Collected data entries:
-- ==== Sys2Proof/Machine/Operands.lean ====
section
/-! DEFINITION. How a request's fields name lines and bytes (R3, R28, R32), what its words and enables put
in a line or take from one, and how values are laid out in bytes on the management port (R186). -/

namespace Sys2Proof

namespace Request

/-- The line address of a request: its byte address divided by 32 (R28). -/
def line (r : Request) : LineAddr := BitVec.ofNat 21 (r.address.toNat / 32)

/-- The bank of a request: the top three bits of its byte address (R28). -/
def bank (r : Request) : BankNo :=
  ⟨r.address.toNat / Config.bankBytes, Nat.div_lt_of_lt_mul (by simpa [Config.bankBytes] using r.address.isLt)⟩

/-- The word offset within the line (R3). -/
def offset (r : Request) : Nat := r.address.toNat % 32 / 4

/-- The word count (R28). -/
def count (r : Request) : Nat :=
  match r.access with
  | .read count => count
  | .write words => words.length

/-- Whether the request is a WRITE. -/
def isWrite (r : Request) : Bool :=
  match r.access with
  | .read _ => false
  | .write _ => true

/-- The data words of a request: those of a WRITE, none of a READ. -/
def words (r : Request) : List WordWrite :=
  match r.access with
  | .read _ => []
  | .write words => words

/-- Whether byte `n` of the line is one of the requested bytes (R3). -/
def requests (r : Request) (n : Nat) : Bool := r.offset ≤ n / 4 && n / 4 < r.offset + r.count

/-- The written word that occupies byte `n` of the line, if one does (R3). -/
def wordAt? (r : Request) (n : Nat) : Option WordWrite :=
  if r.offset ≤ n / 4 then r.words[n / 4 - r.offset]? else none

/-- A WRITE whose byte enables are all clear, in every word (R33). -/
def isZeroEnable (r : Request) : Bool := r.isWrite && r.words.all fun w => w.enables == 0

end Request

namespace Machine

/-- Byte lane `j` of a word (R3; log 17). -/
def lane (w : Word) (j : Nat) : Byte := w.extractLsb' (8 * j) 8

/-- The word of four byte lanes, lane 0 first (R3; log 17). -/
def wordOfLanes (b0 b1 b2 b3 : Byte) : Word := (b3 ++ b2 ++ b1 ++ b0 : BitVec (8 + 8 + 8 + 8))

/-- The byte that a request writes at byte `n` of the line: none where no enabled byte lands (R3). -/
def writtenByte (r : Request) (n : Nat) : Option Byte :=
  match r.wordAt? n with
  | some w => if w.enables.getLsbD (n % 4) then some (lane w.data (n % 4)) else none
  | none => none

/-- The bytes of a line with nothing valid. -/
def noBytes : Vector (Option Byte) 32 := Vector.replicate 32 none

/-- Place a write's enabled bytes in a line; every other byte keeps its data and its valid flag (R8). -/
def mergeBytes (r : Request) (old : Vector (Option Byte) 32) : Vector (Option Byte) 32 :=
  Vector.ofFn fun n => (writtenByte r n.val).or old[n]

/-- Byte `n` of a line, if it is valid. -/
def byteOf (bytes : Vector (Option Byte) 32) (n : Nat) : Option Byte := (bytes[n]?).getD none

/-- Whether every requested byte is valid in a line (R17). -/
def covers (bytes : Vector (Option Byte) 32) (r : Request) : Bool :=
  (List.finRange 32).all fun n => !r.requests n.val || (bytes[n]).isSome

/-- Data word `i` of a served read: line bytes 4(w+i) to 4(w+i)+3 (R18, R3). Bytes that are not valid read
as zero, as they hold zero (R1). -/
def servedWord (bytes : Vector (Option Byte) 32) (r : Request) (i : Nat) : Word :=
  let b (j : Nat) := (byteOf bytes (4 * (r.offset + i) + j)).getD 0
  wordOfLanes (b 0) (b 1) (b 2) (b 3)

/-- The data words of a served read (R18). -/
def servedWords (bytes : Vector (Option Byte) 32) (r : Request) : List Word :=
  (List.range r.count).map (servedWord bytes r)

/-- Data word `i` of a forwarded read: each valid byte of the line replaces the byte that memory returned
(R19). -/
def overlaidWord (bytes : Vector (Option Byte) 32) (r : Request) (data : Vector Word 8) (i : Nat) : Word :=
  let m := (data[i]?).getD 0
  let b (j : Nat) := (byteOf bytes (4 * (r.offset + i) + j)).getD (lane m j)
  wordOfLanes (b 0) (b 1) (b 2) (b 3)

/-- The data words of a forwarded read answered OK (R19). -/
def overlaidWords (bytes : Vector (Option Byte) 32) (r : Request) (data : Vector Word 8) : List Word :=
  (List.range r.count).map (overlaidWord bytes r data)

/-- The bank of a line: its line address divided by 262,144 (R1). -/
def Line.bank (l : Line) : BankNo :=
  ⟨l.addr.toNat / Config.bankLines, Nat.div_lt_of_lt_mul (by simpa [Config.bankLines] using l.addr.isLt)⟩

/-- The byte mask of a line: which of its bytes are valid (R1). -/
def maskOf (bytes : Vector (Option Byte) 32) : Vector Bool 32 := mapAll bytes Option.isSome

/-- A line's first byte address (R110). -/
def firstByte (a : LineAddr) : ByteAddr := BitVec.ofNat 26 (a.toNat * 32)

/-- The line that holds a byte address (R131). -/
def lineOfByte (a : ByteAddr) : LineAddr := BitVec.ofNat 21 (a.toNat / 32)

/-- The line address of line `n` of a bank (R149). -/
def lineInBank (b : BankNo) (n : Nat) : LineAddr := BitVec.ofNat 21 (b.val * Config.bankLines + n)

/-- A set of initiators with one more member (R8). -/
def addInitiator (set : BitVec 8) (i : Initiator) : BitVec 8 := set ||| (1#8 <<< i.val)

/-- A counter that stops at its maximum (00, Conventions). -/
def satInc {w : Nat} (c : BitVec w) : BitVec w := if c = BitVec.allOnes w then c else c + 1

/-- `n` bytes of a value, most significant first (R186). -/
def bytesOf (n v : Nat) : List Byte :=
  (List.range n).map fun k => BitVec.ofNat 8 (v / 256 ^ (n - 1 - k))

/-- The value of a list of flags, the first the least significant bit. -/
def flagsValue : List Bool → Nat
  | [] => 0
  | b :: rest => b.toNat + 2 * flagsValue rest

/-- The status level that a request level equals when memory follows it. -/
def Level.status (l : Level) : StatusLevel :=
  match l with
  | .off => .off
  | .retain => .retain
  | .active => .active

/-- The request level of a resting state. -/
def Rest.level (r : Rest) : Level :=
  match r with
  | .retain => .retain
  | .off => .off

/-- The bank state at rest. -/
def Rest.state (r : Rest) : BankState :=
  match r with
  | .retain => .retain
  | .off => .off

/-- The code of a level (Table 10-9). -/
def Level.code (l : Level) : Nat :=
  match l with
  | .off => 0
  | .retain => 1
  | .active => 2

/-- The code of a reported level (Table 10-9). -/
def statusCode (l : StatusLevel) : Nat :=
  match l with
  | .off => 0
  | .retain => 1
  | .active => 2
  | .fourth => 3

end Machine
end Sys2Proof
end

**Work order:** Produce only the lines from the line containing "none => none" through the line containing "def mergeBytes (r", inclusive of both, exactly as they stand in the entries above.

**Answer:**
  | none => none

/-- The bytes of a line with nothing valid. -/
def noBytes : Vector (Option Byte) 32 := Vector.replicate 32 none

/-- Place a write's enabled bytes in a line; every other byte keeps its data and its valid flag (R8). -/
def mergeBytes (r : Request) (old : Vector (Option Byte) 32) : Vector (Option Byte) 32 :=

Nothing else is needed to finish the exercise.